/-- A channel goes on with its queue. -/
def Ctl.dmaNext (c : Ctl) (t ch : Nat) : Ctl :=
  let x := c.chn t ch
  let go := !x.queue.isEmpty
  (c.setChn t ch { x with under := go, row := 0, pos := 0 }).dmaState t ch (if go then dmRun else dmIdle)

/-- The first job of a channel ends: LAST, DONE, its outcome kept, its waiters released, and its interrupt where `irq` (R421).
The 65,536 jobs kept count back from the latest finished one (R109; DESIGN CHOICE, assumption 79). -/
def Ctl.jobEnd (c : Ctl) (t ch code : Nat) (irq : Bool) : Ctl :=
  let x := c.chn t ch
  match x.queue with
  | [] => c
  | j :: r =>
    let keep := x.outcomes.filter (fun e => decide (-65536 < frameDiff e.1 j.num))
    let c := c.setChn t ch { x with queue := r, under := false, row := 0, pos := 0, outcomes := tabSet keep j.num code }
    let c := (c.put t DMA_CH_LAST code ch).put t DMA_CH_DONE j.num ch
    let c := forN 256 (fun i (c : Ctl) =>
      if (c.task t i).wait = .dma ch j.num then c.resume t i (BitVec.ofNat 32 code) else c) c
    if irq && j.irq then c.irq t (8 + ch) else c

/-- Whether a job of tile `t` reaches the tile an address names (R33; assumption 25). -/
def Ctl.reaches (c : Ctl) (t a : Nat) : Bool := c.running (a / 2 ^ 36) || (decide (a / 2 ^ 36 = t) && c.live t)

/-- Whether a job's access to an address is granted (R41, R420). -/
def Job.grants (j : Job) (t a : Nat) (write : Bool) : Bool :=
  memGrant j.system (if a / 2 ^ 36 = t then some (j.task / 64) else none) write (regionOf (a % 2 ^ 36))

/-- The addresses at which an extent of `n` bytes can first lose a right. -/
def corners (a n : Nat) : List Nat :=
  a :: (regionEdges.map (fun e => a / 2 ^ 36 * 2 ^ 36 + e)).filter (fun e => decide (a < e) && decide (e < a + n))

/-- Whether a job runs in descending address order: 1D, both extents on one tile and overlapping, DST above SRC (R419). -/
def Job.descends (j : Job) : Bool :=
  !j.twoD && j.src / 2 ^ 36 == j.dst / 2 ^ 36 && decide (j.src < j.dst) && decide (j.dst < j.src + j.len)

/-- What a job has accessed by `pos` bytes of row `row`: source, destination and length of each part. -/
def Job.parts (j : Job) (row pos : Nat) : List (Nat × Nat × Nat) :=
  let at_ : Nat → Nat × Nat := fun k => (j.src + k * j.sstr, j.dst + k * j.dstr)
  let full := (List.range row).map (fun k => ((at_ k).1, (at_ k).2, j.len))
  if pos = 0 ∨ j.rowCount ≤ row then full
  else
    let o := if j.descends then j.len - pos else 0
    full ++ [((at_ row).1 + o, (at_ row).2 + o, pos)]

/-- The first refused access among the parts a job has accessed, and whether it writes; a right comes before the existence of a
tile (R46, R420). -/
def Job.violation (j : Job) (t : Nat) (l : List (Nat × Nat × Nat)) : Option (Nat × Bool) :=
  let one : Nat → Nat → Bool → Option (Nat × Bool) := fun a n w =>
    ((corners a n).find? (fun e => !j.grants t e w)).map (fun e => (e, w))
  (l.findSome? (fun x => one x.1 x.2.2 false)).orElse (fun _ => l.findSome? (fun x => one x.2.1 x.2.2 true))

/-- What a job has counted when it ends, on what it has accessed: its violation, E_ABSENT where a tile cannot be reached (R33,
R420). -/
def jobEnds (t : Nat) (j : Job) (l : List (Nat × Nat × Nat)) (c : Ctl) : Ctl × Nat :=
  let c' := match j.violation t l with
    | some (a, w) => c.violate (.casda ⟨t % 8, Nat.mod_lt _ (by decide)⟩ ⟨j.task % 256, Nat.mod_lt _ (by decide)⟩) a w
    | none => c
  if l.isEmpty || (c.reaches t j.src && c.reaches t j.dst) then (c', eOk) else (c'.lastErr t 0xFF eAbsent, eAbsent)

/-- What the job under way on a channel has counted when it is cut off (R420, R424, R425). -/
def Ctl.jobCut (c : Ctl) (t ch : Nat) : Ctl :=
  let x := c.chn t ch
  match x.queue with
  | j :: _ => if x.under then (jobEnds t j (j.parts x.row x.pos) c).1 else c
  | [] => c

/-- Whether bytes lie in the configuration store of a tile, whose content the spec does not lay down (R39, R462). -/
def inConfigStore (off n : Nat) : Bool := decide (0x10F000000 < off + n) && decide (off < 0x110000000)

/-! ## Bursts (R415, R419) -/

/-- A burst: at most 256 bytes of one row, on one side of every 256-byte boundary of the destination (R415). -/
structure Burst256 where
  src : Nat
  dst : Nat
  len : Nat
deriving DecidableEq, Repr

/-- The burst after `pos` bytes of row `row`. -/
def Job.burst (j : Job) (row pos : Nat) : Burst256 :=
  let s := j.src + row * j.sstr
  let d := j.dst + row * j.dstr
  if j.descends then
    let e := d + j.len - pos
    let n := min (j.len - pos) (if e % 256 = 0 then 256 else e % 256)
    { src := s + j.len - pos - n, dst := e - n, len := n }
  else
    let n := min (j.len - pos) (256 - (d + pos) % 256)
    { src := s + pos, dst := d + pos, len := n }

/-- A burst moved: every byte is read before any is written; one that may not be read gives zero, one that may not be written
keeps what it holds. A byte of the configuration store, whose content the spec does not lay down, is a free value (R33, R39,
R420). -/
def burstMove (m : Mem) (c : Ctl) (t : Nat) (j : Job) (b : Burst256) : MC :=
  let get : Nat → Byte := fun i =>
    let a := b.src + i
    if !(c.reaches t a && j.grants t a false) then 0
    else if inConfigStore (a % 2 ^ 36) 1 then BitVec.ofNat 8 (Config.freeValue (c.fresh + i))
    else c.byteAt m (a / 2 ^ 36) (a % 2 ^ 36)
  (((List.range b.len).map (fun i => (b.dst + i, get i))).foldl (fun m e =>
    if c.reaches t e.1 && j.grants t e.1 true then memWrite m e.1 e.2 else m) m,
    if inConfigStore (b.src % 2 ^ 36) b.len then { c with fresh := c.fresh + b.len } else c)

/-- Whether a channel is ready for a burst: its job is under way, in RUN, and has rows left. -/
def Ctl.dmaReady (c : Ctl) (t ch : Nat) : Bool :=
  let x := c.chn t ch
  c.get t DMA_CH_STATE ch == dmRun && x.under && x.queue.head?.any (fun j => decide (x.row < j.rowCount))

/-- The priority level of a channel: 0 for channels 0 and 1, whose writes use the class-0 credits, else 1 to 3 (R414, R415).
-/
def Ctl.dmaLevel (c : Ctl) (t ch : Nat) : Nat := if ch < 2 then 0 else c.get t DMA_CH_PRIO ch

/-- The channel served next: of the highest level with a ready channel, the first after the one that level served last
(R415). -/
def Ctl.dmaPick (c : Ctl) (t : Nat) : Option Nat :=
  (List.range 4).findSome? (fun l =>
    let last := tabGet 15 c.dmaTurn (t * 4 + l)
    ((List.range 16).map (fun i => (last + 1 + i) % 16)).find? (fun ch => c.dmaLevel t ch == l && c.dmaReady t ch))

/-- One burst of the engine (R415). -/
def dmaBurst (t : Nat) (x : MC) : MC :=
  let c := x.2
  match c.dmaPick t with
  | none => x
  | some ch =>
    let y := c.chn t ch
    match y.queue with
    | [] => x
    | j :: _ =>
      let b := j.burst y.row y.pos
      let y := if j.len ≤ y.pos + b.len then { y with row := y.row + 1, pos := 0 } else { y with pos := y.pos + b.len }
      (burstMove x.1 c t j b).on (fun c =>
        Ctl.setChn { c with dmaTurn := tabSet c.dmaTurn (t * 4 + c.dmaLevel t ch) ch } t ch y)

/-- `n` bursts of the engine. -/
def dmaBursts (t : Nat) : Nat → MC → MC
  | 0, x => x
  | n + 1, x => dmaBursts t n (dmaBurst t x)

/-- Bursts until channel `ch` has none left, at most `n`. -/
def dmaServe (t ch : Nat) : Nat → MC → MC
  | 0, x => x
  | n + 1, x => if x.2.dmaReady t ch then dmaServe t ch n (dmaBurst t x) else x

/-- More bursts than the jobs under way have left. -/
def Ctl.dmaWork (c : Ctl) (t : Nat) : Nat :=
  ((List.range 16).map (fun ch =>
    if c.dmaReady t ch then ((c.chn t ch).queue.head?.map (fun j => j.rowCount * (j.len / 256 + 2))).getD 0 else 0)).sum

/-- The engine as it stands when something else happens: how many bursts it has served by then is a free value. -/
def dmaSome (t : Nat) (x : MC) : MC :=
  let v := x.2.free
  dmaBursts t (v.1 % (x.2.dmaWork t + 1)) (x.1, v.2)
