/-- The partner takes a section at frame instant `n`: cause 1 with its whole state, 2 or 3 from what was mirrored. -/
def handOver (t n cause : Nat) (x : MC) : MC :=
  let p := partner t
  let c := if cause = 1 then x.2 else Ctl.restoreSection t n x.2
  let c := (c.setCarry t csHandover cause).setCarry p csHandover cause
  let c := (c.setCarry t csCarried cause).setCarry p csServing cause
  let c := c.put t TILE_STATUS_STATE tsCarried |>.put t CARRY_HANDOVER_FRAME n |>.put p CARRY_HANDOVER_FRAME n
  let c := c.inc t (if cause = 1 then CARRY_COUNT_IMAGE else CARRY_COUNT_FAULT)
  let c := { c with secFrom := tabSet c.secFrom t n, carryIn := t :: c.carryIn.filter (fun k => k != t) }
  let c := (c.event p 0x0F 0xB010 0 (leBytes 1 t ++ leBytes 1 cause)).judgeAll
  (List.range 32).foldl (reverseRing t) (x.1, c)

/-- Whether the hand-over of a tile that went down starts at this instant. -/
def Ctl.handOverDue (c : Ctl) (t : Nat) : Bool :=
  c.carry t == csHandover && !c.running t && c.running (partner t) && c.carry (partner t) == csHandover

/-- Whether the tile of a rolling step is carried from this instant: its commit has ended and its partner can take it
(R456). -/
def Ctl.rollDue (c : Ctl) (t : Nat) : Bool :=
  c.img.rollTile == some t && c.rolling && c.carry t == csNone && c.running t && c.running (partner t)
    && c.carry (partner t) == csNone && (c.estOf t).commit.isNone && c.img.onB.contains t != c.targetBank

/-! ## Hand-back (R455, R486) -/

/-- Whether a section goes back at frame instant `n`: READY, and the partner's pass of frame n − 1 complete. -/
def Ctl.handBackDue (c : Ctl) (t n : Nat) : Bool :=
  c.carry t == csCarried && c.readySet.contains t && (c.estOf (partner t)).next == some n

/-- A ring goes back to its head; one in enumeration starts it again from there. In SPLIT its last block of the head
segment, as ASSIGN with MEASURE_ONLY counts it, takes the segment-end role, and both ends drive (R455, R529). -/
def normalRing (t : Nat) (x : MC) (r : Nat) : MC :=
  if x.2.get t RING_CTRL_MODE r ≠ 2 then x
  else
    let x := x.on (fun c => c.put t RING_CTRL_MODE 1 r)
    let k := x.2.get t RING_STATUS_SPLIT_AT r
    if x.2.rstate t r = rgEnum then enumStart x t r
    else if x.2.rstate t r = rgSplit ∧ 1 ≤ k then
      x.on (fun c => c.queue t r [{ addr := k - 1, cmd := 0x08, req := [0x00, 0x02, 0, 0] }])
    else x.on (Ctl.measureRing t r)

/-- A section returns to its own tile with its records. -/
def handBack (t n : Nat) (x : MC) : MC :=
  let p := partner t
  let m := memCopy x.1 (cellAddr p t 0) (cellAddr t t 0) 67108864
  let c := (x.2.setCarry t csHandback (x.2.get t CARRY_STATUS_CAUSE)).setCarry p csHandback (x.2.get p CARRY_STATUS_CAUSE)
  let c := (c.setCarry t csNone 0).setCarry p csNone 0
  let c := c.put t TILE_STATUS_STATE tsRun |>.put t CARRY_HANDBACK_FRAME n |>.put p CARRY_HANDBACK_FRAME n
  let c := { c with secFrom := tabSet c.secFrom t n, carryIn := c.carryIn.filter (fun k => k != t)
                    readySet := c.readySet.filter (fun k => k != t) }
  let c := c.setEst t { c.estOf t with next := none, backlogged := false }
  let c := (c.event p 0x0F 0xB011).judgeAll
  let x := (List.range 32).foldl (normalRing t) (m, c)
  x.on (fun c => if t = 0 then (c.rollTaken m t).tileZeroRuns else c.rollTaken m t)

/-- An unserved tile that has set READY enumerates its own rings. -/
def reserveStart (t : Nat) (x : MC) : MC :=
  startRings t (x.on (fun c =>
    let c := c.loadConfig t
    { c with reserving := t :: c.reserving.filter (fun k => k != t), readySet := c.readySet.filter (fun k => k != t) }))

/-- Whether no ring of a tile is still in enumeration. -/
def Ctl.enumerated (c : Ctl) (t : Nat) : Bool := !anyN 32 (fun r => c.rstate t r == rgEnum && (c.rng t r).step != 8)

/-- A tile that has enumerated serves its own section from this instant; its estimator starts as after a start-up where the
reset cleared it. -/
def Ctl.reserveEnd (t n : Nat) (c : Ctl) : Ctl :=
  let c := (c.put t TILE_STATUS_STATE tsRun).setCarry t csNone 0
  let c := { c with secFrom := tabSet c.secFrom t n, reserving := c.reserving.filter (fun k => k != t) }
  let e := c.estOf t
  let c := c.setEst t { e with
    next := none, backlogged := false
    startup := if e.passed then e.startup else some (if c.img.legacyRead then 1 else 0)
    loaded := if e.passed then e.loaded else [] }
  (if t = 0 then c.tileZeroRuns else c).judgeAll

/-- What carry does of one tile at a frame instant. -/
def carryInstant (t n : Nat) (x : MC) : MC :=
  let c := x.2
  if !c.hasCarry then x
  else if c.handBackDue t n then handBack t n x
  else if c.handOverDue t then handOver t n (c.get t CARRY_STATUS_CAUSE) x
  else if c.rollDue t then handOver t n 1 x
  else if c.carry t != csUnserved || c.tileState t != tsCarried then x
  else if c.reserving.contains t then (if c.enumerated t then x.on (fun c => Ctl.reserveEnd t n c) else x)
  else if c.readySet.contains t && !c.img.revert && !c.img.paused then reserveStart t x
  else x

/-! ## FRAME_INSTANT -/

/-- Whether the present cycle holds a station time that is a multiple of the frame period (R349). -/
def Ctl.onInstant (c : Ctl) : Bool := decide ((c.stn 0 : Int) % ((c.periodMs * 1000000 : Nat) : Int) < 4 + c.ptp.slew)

————————

• [What needs to be done] Start at the first line of the entries above. Set down each line exactly through the one with "(c.setChn t ch", and stop there.

• [Solution to the problem]
/-- A channel goes on with its queue. -/
def Ctl.dmaNext (c : Ctl) (t ch : Nat) : Ctl :=
  let x := c.chn t ch
  let go := !x.queue.isEmpty
  (c.setChn t ch { x with under := go, row := 0, pos := 0 }).dmaState t ch (if go then dmRun else dmIdle)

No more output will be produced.